Curiously enough, Westergaard’s Danish publisher, John Lykkegaard, stuck to the cover story:
He didn’t feel well. That was why he went home.
Meanwhile, Westergaard’s collaborator on the children’s book, Geirr Lystrup, offered his own rather odd comment:
I think these are strange times we’re living in. I think that this can’t be serious. But then it is serious, and maybe I didn’t entirely understand that when I made contact with Kurt Westergaard to ask him to do the drawings for the book.
Huh?
It goes without saying that Kurt Westergaard should not have to take part in an event at which he might take the risk of being killed. But that decision should have been his to make, not the PST’s. On the contrary, it is the job of the PST to make it possible for a man like Westergaard, whose work has antagonized a substantial, and vocal, portion of the population of Oslo, to continue to speak in public without putting his life at risk. By shipping Westergaard back to Denmark, the PST was taking the easy route, shirking its responsibility, and sending out a signal that it really does not care very much about protecting freedom of expression.
This is the same PST, by the way, that did absolutely nothing when it was informed by Interpol Norwegian Customs earlier this year that a young man named Breivik — who would later be arrested for the atrocities in Oslo and Utøya — had purchased suspicious chemicals abroad.

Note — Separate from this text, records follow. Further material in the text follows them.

-- ==== Sys2Proof/Machine/Dispatch.lean ====
section
/-! DEFINITION. The meaning of each command, one arm each. -/

namespace Sys2Proof.Machine

def exec (i : Instr) (s : State) : Host.Outcome State Fault Refusal :=
  match i with
  | .powerOn baud1 baud0 => Sys2Proof.Machine.execPowerOn baud1 baud0 s
  | .resetNAssert => Sys2Proof.Machine.execResetNAssert s
  | .resetNRelease baud1 baud0 => Sys2Proof.Machine.execResetNRelease baud1 baud0 s
  | .synthesizerLock => Sys2Proof.Machine.execSynthesizerLock s
  | .referencePulse edge => Sys2Proof.Machine.execReferencePulse edge s
  | .nominalBoundary fires => Sys2Proof.Machine.execNominalBoundary fires s
  | .miss => Sys2Proof.Machine.execMiss s
  | .frameOutEnd => Sys2Proof.Machine.execFrameOutEnd s
  | .entryFire => Sys2Proof.Machine.execEntryFire s
  | .pulseEnd lane => Sys2Proof.Machine.execPulseEnd lane s
  | .safeNChange level => Sys2Proof.Machine.execSafeNChange level s
  | .safeNQualified => Sys2Proof.Machine.execSafeNQualified s
  | .inputLevelChange lane level => Sys2Proof.Machine.execInputLevelChange lane level s
  | .edgeQualified before => Sys2Proof.Machine.execEdgeQualified before s
  | .receiveFrame crcLow => Sys2Proof.Machine.execReceiveFrame crcLow s
  | .noiseByte byte => Sys2Proof.Machine.execNoiseByte byte s
  | .stopBitError => Sys2Proof.Machine.execStopBitError s
  | .lengthError byte => Sys2Proof.Machine.execLengthError byte s
  | .frameTimeout => Sys2Proof.Machine.execFrameTimeout s
  | .transmitStart => Sys2Proof.Machine.execTransmitStart s
  | .frameSent => Sys2Proof.Machine.execFrameSent s
  | .dueReplyPlace => Sys2Proof.Machine.execDueReplyPlace s
  | .restartReplyPlace => Sys2Proof.Machine.execRestartReplyPlace s
  | .restartTakesEffect => Sys2Proof.Machine.execRestartTakesEffect s
  | .unknownKind => Sys2Proof.Machine.execUnknownKind s
  | .identify => Sys2Proof.Machine.execIdentify s
  | .linkStats => Sys2Proof.Machine.execLinkStats s
  | .restart => Sys2Proof.Machine.execRestart s
  | .syncWait => Sys2Proof.Machine.execSyncWait s
  | .timeRead => Sys2Proof.Machine.execTimeRead s
  | .frameRenumber => Sys2Proof.Machine.execFrameRenumber s
  | .trackConfig => Sys2Proof.Machine.execTrackConfig s
  | .trackStatus => Sys2Proof.Machine.execTrackStatus s
  | .entryAdd => Sys2Proof.Machine.execEntryAdd s
  | .entryRemove => Sys2Proof.Machine.execEntryRemove s
  | .bankClear => Sys2Proof.Machine.execBankClear s
  | .bankCopy => Sys2Proof.Machine.execBankCopy s
  | .bankLength => Sys2Proof.Machine.execBankLength s
  | .bankRead => Sys2Proof.Machine.execBankRead s
  | .commit => Sys2Proof.Machine.execCommit s
  | .commitCancel => Sys2Proof.Machine.execCommitCancel s
  | .laneConfig => Sys2Proof.Machine.execLaneConfig s
  | .laneForce => Sys2Proof.Machine.execLaneForce s
  | .laneRelease => Sys2Proof.Machine.execLaneRelease s
  | .laneStatus => Sys2Proof.Machine.execLaneStatus s
  | .safeEnter => Sys2Proof.Machine.execSafeEnter s
  | .safeRelease => Sys2Proof.Machine.execSafeRelease s
  | .inputConfig => Sys2Proof.Machine.execInputConfig s
  | .latchRead => Sys2Proof.Machine.execLatchRead s
  | .captureGrant => Sys2Proof.Machine.execCaptureGrant s
  | .captureFlush => Sys2Proof.Machine.execCaptureFlush s
  | .captureStatus => Sys2Proof.Machine.execCaptureStatus s
  | .supplyLoss => Sys2Proof.Machine.execSupplyLoss s
  | .receiverArmed => Sys2Proof.Machine.execReceiverArmed s
  | .startBit => Sys2Proof.Machine.execStartBit s
  | .falseStart => Sys2Proof.Machine.execFalseStart s
  | .goodByte byte => Sys2Proof.Machine.execGoodByte byte s

end Sys2Proof.Machine
end

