/-- RECEIVE_FRAME: an unequal CRC discards the frame and counts in crc_errors. An equal one counts in frames_ok and hands the
frame on: RESTARTING discards it; else it is queued while fewer than 8 requests wait, else fills an empty refusal slot with a
BUSY reply, else is dropped and counted in busy_dropped. The parser is in HUNT in every case. On the restart tick, the restart
having been taken, the frame is the one whose CRC low byte was then awaited (log 14). -/
def Obligations.FrameIsJudgedAndTakenIn : Prop :=
  ∀ (s : State) (start : Tick) (low : Byte) (p : Parser), ByteNow start s → restartReady s = false →
    ((s.link.parser.state = .crcLo ∧ p = s.link.parser) ∨
      (s.link.parser.state ≠ .crcLo ∧ s.flags.oldParser = some p)) →
    let n := s.link.counters
    let hunting := { s.link with parser := Parser.hunt, gap := none, character := .stopping start }
    let seen := { s with flags := { s.flags with oldParser := none } }
    let good := { seen with link := { hunting with counters := { n with framesOk := satSucc n.framesOk } } }
    (p.crcHigh ++ low ≠ p.crc → exec (.receiveFrame low) s = .next
      { seen with link := { hunting with counters := { n with crcErrors := satSucc n.crcErrors } } }) ∧
    (p.crcHigh ++ low = p.crc →
      (s.engine.state = .restarting → exec (.receiveFrame low) s = .next good) ∧
      (s.engine.state = .running → s.engine.requests.length < 8 → exec (.receiveFrame low) s = .next
        { good with engine := { s.engine with requests := s.engine.requests ++ [⟨p.kind, p.tag, p.body, p.crc⟩] } }) ∧
      (s.engine.state = .running → 8 ≤ s.engine.requests.length → s.engine.refusal = none →
        exec (.receiveFrame low) s = .next
          { good with
            engine :=
              { s.engine with
                refusal := some
                  (if (ReqKind.ofCode p.kind).isSome then ⟨p.kind + 0x40, p.tag, [0x01], false⟩
                   else ⟨0x7F, p.tag, [0x01, p.kind], false⟩) } }) ∧
      (s.engine.state = .running → 8 ≤ s.engine.requests.length → s.engine.refusal ≠ none →
        exec (.receiveFrame low) s = .next
          { good with
            link :=
              { hunting with
                counters := { n with framesOk := satSucc n.framesOk, busyDropped := satSucc n.busyDropped } } }))

/-- The receiver (log 12): WAITING_HIGH becomes ARMED when RXD is high; a falling edge while ARMED begins a character where none is
under way or the last one's stop bit may have ended: its ten bit times, of a host 2% faster than the baud, end less than one tick
after this one. A false start at the middle of its start bit ends it. RXD is so sampled once a tick. Nothing else changes: a false
start leaves the gap timer and every counter. -/
def Obligations.ReceiverWatchesTheLine : Prop :=
  (∀ s : State, s.phase = .running →
    let seen := { s.flags with rxdSampled := true }
    (s.flags.rxdSampled = false → s.link.receiver = .waitingHigh →
      exec .receiverArmed s = .next { s with link := { s.link with receiver := .armed }, flags := seen }) ∧
    (s.flags.rxdSampled = true → exec .receiverArmed s = .next s ∧ exec .startBit s = .next s) ∧
    (s.flags.rxdSampled = false → s.link.receiver = .armed →
      ((s.link.character = .idle ∨
          ∃ start, s.link.character = .stopping start ∧ stopBitOver s.link.baud (s.tb.tick - start).toNat = true) →
        exec .startBit s = .next { s with link := { s.link with character := .reading s.tb.tick }, flags := seen }) ∧
      (∀ start, (s.link.character = .reading start ∨
          (s.link.character = .stopping start ∧ stopBitOver s.link.baud (s.tb.tick - start).toNat = false)) →
        exec .startBit s = .next s)) ∧
    ∀ start, s.link.receiver = .armed → s.link.character = .reading start →
      ((s.tb.tick - start).toNat = middleTick s.link.baud 0 →
        exec .falseStart s = .next { s with link := { s.link with character := .idle }, flags := seen }) ∧
      ((s.tb.tick - start).toNat ≠ middleTick s.link.baud 0 → exec .falseStart s = .next s)) ∧
  ∀ (baud : Baud) (n : Nat), NearestTick baud (2 * n + 1) (middleTick baud n) ∧
    (stopBitOver baud n = true ↔ 10 * 100000000 * 100 < 102 * (n + 1) * baud.rate)

/-- What the transmitter sends, the receive parser reads back: the bytes of a frame with any kind, tag and body of at most 240
bytes take the parser from HUNT to its CRC low byte with that kind, tag and body, and the last byte completes an equal CRC. -/
def Obligations.SentFrameIsReadBack : Prop :=
  ∀ (kind tag : Byte) (b : List Byte), b.length ≤ 240 →
    ∃ (front : List Byte) (low : Byte) (p : Parser), frameOf kind tag b = front ++ [low] ∧
      front.foldl (fun q x => q.bind fun q => q.advance x) (some Parser.hunt) = some p ∧
      p.state = .crcLo ∧ p.kind = kind ∧ p.tag = tag ∧ p.body = b ∧ p.length = b.length ∧ p.crcHigh ++ low = p.crc

/-- TRANSMIT_START gives the idle transmitter the first available source: the refusal slot, the oldest reply, the oldest event
with the events-lost counter taken and cleared, or a batch of the k oldest records, k the least of 16, the credit and the
occupancy, with the credit less k and the lost counter taken and cleared. Nothing else changes. -/
def Obligations.ArbiterGivesByPriority : Prop :=
  ∀ s : State, s.phase = .running → s.link.transmitter = .idle → restartReady s = false →
    let send := fun (kind tag : Byte) (b : List Byte) (restarts : Bool) =>
      { s.link with transmitter := .sending (frameOf kind tag b) s.tb.tick restarts }
    (∀ r, s.engine.refusal = some r → exec .transmitStart s = .next
      { s with link := send r.kind r.tag r.body r.restarts, engine := { s.engine with refusal := none } }) ∧
    (s.engine.refusal = none →
      (∀ r rest, s.arb.replies = r :: rest → exec .transmitStart s = .next
        { s with link := send r.kind r.tag r.body r.restarts, arb := { s.arb with replies := rest } }) ∧
      (s.arb.replies = [] →
        (∀ e rest, s.arb.events = e :: rest → exec .transmitStart s = .next
          { s with
            link := send e.kind 0 (be2 s.arb.lost ++ e.fields) false
            arb := { s.arb with events := rest, lost := 0 } }) ∧
        (s.arb.events = [] → 0 < s.cq.credit → s.cq.records ≠ [] →
          ∀ k, k = min 16 (min s.cq.credit s.cq.records.length) → exec .transmitStart s = .next
            { s with
              link := send 0x90 0
                (be1 k ++ be2 s.cq.lost ++ (s.cq.records.take k).flatMap CaptureRecord.bytes) false
              cq := ⟨s.cq.records.drop k, s.cq.credit - k, 0⟩ })))

/-- TXD (the tick of each bit edge is the model's reading, log 13): high while the transmitter is IDLE; while it sends, each byte's
start bit is low, its eight data bits follow least significant first and its stop bit is high, a bit time each, bit edges on the
nearest ticks. When the last stop bit has ended FRAME_SENT makes the transmitter IDLE, and at the end of the RESTART reply the
restart is due at that tick; the arbiter's choice of the tick then finds what is there. Nothing else changes. -/
def Obligations.FrameIsSentBitByBit : Prop :=
  (∀ s : State, s.phase = .running → s.link.transmitter = .idle → txdPin s = .high) ∧
  (∀ (s : State) (frame : List Byte) (start : Tick) (restarts : Bool) (i j : Nat) (b : Byte), s.phase = .running →
    s.link.transmitter = .sending frame start restarts → frame[i]? = some b → j < 10 →
    bitTick s.link.baud (10 * i + j) ≤ (s.tb.tick - start).toNat →
    (s.tb.tick - start).toNat < bitTick s.link.baud (10 * i + j + 1) →
    txdPin s =
      if j = 0 then .low else if j = 9 then .high else if b.getLsbD (j - 1) then .high else .low) ∧
  (∀ (baud : Baud) (n : Nat), NearestTick baud (2 * n) (bitTick baud n)) ∧
  ∀ (s : State) (frame : List Byte) (start : Tick) (restarts : Bool), s.phase = .running →
    s.link.transmitter = .sending frame start restarts →
    bitTick s.link.baud (10 * frame.length) ≤ (s.tb.tick - start).toNat →
    ∃ t, exec .frameSent s = .next t ∧
      t = { s with
        link := { s.link with transmitter := .idle }
        flags := { s.flags with restartDue := s.flags.restartDue || restarts, sendOwed := turnOf s } } ∧
      txdPin s = .high ∧ (restarts = true → restartReady t = true)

On September 14, under pressure for having sent Westergaard out of the country, the PST passed the buck: Hugubakken said it was the Danish Security and Intelligence Service (PET) that had made the decision to cancel Westergaard’s appearance and send him back to Denmark. However, in an interview (also posted on September 14) with the editors of Sappho, the website of the Danish Free Press Society, Westergaard seemed to confirm that the decision had indeed been made by the PST.
But that’s not all, folks. As it happened, on September 12 — the day Westergaard returned to Denmark from Oslo — a devout young Muslim activist named Mohyeldeen Mohammad arrived in Oslo from Saudi Arabia. This was the same fellow who, in February of last year, gave a speech at a huge Oslo rally protesting a cartoon of the prophet Muhammed (not Westergaard’s) that had appeared in Dagbladet. “When will Norwegian authorities and their media understand the seriousness of this?” Mohyeldeen Mohammed had thundered before a highly receptive audience of around 3000 Muslims in Oslo’s University Square. “Perhaps not before it is too late. Perhaps not before we get a September 11 on Norwegian soil.” He added, unpersuasively: “This is no threat, this is a warning.”
(After the cancellation of Westergaard’s appearance at Litteraturhuset, one could not help reflecting that the same PST which put the kibosh on it had allowed that rally in University Square to go on without a hitch.)
In the year and a half since his now-famous speech, Mohammed, who immigrated to Norway with his Iraqi parents at age three, had publicly praised Osama bin Laden, declared that gays and infidels deserve the death penalty, and celebrated the death of Norwegian soldiers in Afghanistan. Then, in early September, he flew to Saudi Arabia to study the Koran. He was arrested at the airport in Medina, and after being detained and questioned for several days, was sent by Saudi authorities back to Norway, arriving at Oslo Airport, as noted above, on September 12.
No reason was given for his detention and return. The natural conclusion, however, was that Mohammed, while not too extreme for Norway, is too extreme for Saudi Arabia.
This, then, is Europe in the year 2011. On the very day that Norwegian officials hustle a hero of free speech out of the country for fear that his exercise of that freedom will lead to violence, they welcome back home an outspoken champion of violence and a sworn enemy of liberty who has just been deported by one of the world’s most oppressive nations.
The PST’s cowardice and lack of moral responsibility are — to put it mildly — deeply dispiriting. And with this sad episode, the ever-darkening long-term prospects for the survival of freedom in Norway grow even dimmer.